『おんな城主直虎』第28回『死の帳面』

"国衆はつらいよ!"と"武士だけでなく坊さんや商人も含めた戦国の風俗"の描写に力を入れている今年の大河。ちょっと受け狙いな感じの"政次カワイソス"パートにはあまり乗れず。うじうじしたしの相手に暴走気味の父性を示した回以外は、主人公にもこれといって魅力を感じず。このところ、人間ドラマとしては龍雲丸のくだりがちょっとおもしろいと思うくらいだった
が、
今回は浅丘ルリ子の独壇場だった! そして、つまらなくはないけれど著しく重厚さに欠けるきらいのあった『直虎』にはめずらしく、彼女と尾上松也のやりとりなど、ひさびさにこれぞ大河ドラマ!と呼びたい趣があった。寿桂尼は『風林火山』の藤村志保がベストと思っていたが、浅丘ルリ子の造形にも同じくらい強いインパクトがある。信玄を「そなた」呼ばわりする脚本はやりすぎでは、とは思ったが。

「なんという思い上がり。私が説き伏せましょう」
「お見苦しや、太守さま。弱音を吐いた者から負けるのです」
これまでの駄目な方の女大河では、まず聞けなかったシビアな台詞の数々がすがすがしい。
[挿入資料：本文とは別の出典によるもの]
/-! ## A pass that finds no receive flag and no ERR -/

/-- A pass that has found neither a receive flag nor ERR, at its clear (R198, R203, R204). -/
def State.txWakeServed (k : PassKind) (f : Byte) (s : State) : State :=
  { s with
    evq := s.evq - 1, pkind := k, lock := .dispatcher, dstate := .clr, flags := f
    hmask := (0x00 ||| (f &&& txfAll s.par.layout)) ||| (if wakeSet s.par.layout f then wakef s.par.layout else 0)
    errok := false, rxretry0 := 0, rxretry1 := 0
    evlog := s.evlog ++ [⟨.passStart, k.code, 0, 0, 0⟩, ⟨.flagsRead, f, 0, 0, 0⟩] ++
      (if f &&& txfAll s.par.layout = 0 then [] else [⟨.txComplete, f &&& txfAll s.par.layout, 0, 0, 0⟩]) ++
      (if wakeSet s.par.layout f then [⟨.wake, 0, 0, 0, 0⟩] else []) ++
      (if f &&& unkf s.par.layout = 0 then [] else [⟨.unknownFlags, f &&& unkf s.par.layout, 0, 0, 0⟩])
    bus := s.bus ++ [⟨.dispatcher, .read s.par.layout.canintf⟩] }

/-- Without receive flags, ERR and a pending recovery, TXS and WAKES alone have something to do. -/
theorem pass_serves_tx_and_wake {k : PassKind} {s : State} {f : Byte} (hp : s.passReady k) (hq : s.quiet)
    (hr : s.recpend = false) (hf : s.chipByte s.par.layout.canintf = f) (hrx : ∀ b, rxFlagSet s.par.layout b f = false)
    (herr : errSet s.par.layout f = false) : PassRuns 10 s (s.txWakeServed k f) := by
  subst hf
  have htx := ((pass_reads hp hq).trans (pass_skips_both_rx rfl hq.1 hrx)).trans (pass_serves_tx rfl hq.1)
  rw [txsStep_eq] at htx
  have hwake := (htx.trans (pass_skips_to_wakes rfl hp.2.1 hq.1 hr herr)).trans (pass_serves_wake rfl hq.1)
  rw [wakesStep_eq] at hwake
  exact hwake

@[simp] theorem wakeSet_mcp2515 (f : Byte) : wakeSet mcp2515 f = f.getLsbD 6 := rfl

/-- In the default layout the receive flags and ERR are the bits of 0x23. -/
theorem rxFlagSet_mcp2515_of_clear {f : Byte} (h : f &&& 0x23 = 0) (b : Buf) : rxFlagSet mcp2515 b f = false := by
  cases b <;> revert f <;> decide

theorem errSet_mcp2515_of_clear {f : Byte} (h : f &&& 0x23 = 0) : errSet mcp2515 f = false := by
  revert f; decide

/-- The flags that TXS and WAKES handle are the bits of 0x5C. -/
theorem handled_mcp2515 (f : Byte) :
    (0x00 ||| (f &&& 0x1C)) ||| (if f.getLsbD 6 then 0x40 else 0) = f &&& 0x5C := by
  revert f; decide

/-- MERR is the flag that no pass knows. -/
theorem unknownFlags_record (f : Byte) :
    (if f &&& 0x80 = 0 then [] else [(⟨.unknownFlags, f &&& 0x80, 0, 0, 0⟩ : Record)]) =
      if f.getLsbD 7 then [⟨.unknownFlags, 0x80, 0, 0, 0⟩] else [] := by
  revert f; decide

theorem and_not_handled (f : Byte) : f &&& ~~~(f &&& 0x5C) = f &&& 0xA3 := by
  revert f; decide

/-- Settles O36: TXS and WAKES handle what they find, the other states have nothing to do, and the clear is of what was
handled. -/
theorem passHandlesTxAndWake : Obligations.PassHandlesTxAndWake := by
  intro s k f hp hq hl hr hf hnone
  have hm : s.par.layout.Wf := hl ▸ mcp2515_wf
  have hflags : s.chipByte s.par.layout.canintf = f := by rw [hl, hf]; rfl
  have hrun := pass_serves_tx_and_wake hp hq hr hflags (hl ▸ rxFlagSet_mcp2515_of_clear hnone)
    (hl ▸ errSet_mcp2515_of_clear hnone)
  obtain ⟨t, hexec, ht, hbytes⟩ := exec_pass_from_clr hp hrun (by decide) hm rfl hp.2.1 hq
  have hbyte (a : Nat) : (s.txWakeServed k f).chipByte a = s.chipByte a := rfl
  have haddress : (s.txWakeServed k f).par.layout.canintf = 0x2C := congrArg ChipLayout.canintf hl
  have hhandled : (s.txWakeServed k f).hmask = f &&& 0x5C := by
    rw [State.txWakeServed, hl]
    exact handled_mcp2515 f
  rw [haddress, hhandled, hbyte, ← hf] at ht
  rw [haddress, hhandled, hbyte, ← hf, and_not_handled] at hbytes
  refine ⟨t, hexec, ht.trans ?_, hbytes⟩
  simp only [State.txWakeServed, hl, canintf_mcp2515, txfAll_mcp2515, unkf_mcp2515, wakeSet_mcp2515,
    unknownFlags_record]
  rw [hp.1, hp.2.2.1]

end Sys2Proof.Machine

/-!
SUPPORT. Undisturbed passes that leave a frame in the chip: RXQ has no room for it, or its length nibble is refused and
the pass retries it later.
-/

namespace Sys2Proof.Machine

/-! ## Backpressure -/

/-- What a pass writes, beside its own progress, of a frame of buffer b, of data length n, that RXQ has no room for
(R197). -/
def State.backpressured (b : Buf) (n : Nat) (s : State) : State :=
  { s with
    dimg := rxImageAfter s.par.rtrSource s.dimg (s.rxImage b) n
    dfout := decodeImage s.par.layout s.par.rtrSource (s.rxImage b) n
    evlog := s.evlog ++ [⟨.rxBackpressure, bufIndex b, 0, 0, 0⟩]
    bus := s.bus ++ readsBy s.lock (rxAddresses s.par.layout s.par.rtrSource b n) }

theorem rxEnd_backpressures {b : Buf} {n : Nat} {s : State} (hx : s.xport = []) (hfull : s.par.rxqCap ≤ s.rxq.length) :
    rxEnd b .ok
        ((s.rxSoFar .dispatcher (rxImageAfter s.par.rtrSource (s.image .dispatcher) (s.rxImage b) n)
          (rxAddresses s.par.layout s.par.rtrSource b n)).setFrame .dispatcher
          (decodeImage s.par.layout s.par.rtrSource (s.rxImage b) n)) =
      { s.backpressured b n with dstate := afterRx b } := by
  simp only [rxEnd, rxDeliver]
  refine (if_neg (Nat.not_lt.mpr hfull)).trans ?_
  rw [State.backpressured, State.rxSoFar, ← hx]
  rfl

/-- A flagged buffer with a length of 0 to 8 is read and decoded, and its frame stays in the chip while RXQ is full. -/
theorem pass_leaves_frame {b : Buf} {n : Fin 9} {s : State} (hd : s.dstate = rxState b) (hp : s.dprog = none)
    (hq : s.quiet) (hf : rxFlagSet s.par.layout b s.flags = true)
    (hn : n.val = dlcNibble s.par.layout (s.rxImage b).dlc) (hfull : s.par.rxqCap ≤ s.rxq.length) :
    ∃ j, j ≤ 14 ∧ PassRuns j s { s.backpressured b n with dstate := afterRx b } := by
  obtain ⟨ha, hx⟩ := hq
  obtain ⟨j, hj, h⟩ := rxread_runs .dispatcher b n s hx hn
  have hread := pass_reads_rx hd hp ha hf h
  rw [rxEnd_backpressures hx hfull] at hread
  exact ⟨j, hj, hread⟩

/-- Where one receive flag alone is set, only the other buffer's retry count is reset. -/
theorem pass_backpressures {b : Buf} {n : Fin 9} {s : State} (hd : s.dstate = .rx0) (hp : s.dprog = none) (hq : s.quiet)
    (hf : ∀ c, rxFlagSet s.par.layout c s.flags = decide (c = b))
    (hn : n.val = dlcNibble s.par.layout (s.rxImage b).dlc) (hfull : s.par.rxqCap ≤ s.rxq.length) :
    ∃ j, j ≤ 15 ∧ PassRuns j s
      { s.backpressured b n with
        dstate := .txs, rxretry0 := if b = .rx0 then s.rxretry0 else 0
        rxretry1 := if b = .rx1 then s.rxretry1 else 0 } := by
  cases b with
  | rx0 =>
    obtain ⟨j, hj, h⟩ := pass_leaves_frame (b := .rx0) hd hp hq (hf .rx0) hn hfull
    exact ⟨j + 1, by omega, h.trans (pass_skips_rx (b := .rx1) rfl hq.1 (hf .rx1))⟩
  | rx1 =>
    have hskip := pass_skips_rx (b := .rx0) hd hq.1 (hf .rx0)
    obtain ⟨j, hj, h⟩ := pass_leaves_frame (b := .rx1) (s := { s.setRxretry .rx0 0 with dstate := .rx1 }) rfl hp hq
      (hf .rx1) hn hfull
    exact ⟨1 + j, by omega, hskip.trans h⟩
直虎に面と向かって「今川をよろしく頼みますぞ」と訴える老いた尼。そう言った舌の根も乾かぬうちに敵認定すれば、『直虎』は水準以上の作品になると思い……まあ、期待は裏切られなかった。
「我に似たおなごは、老いた主家に義理立てなどせぬ」
HPの来週のあらすじによれば「寿桂尼が死の床についていた」。さんざん死ぬ死ぬ詐欺をかまされてきたが、今度は本物らしい。佐名が退場した時くらいがっくりきそうだ。

次の大河ムード醸成役者として、栗原小巻於大の方)の登場が待ち遠しい。
家康の老獪さや怖さはあまり強調されないのだろうか。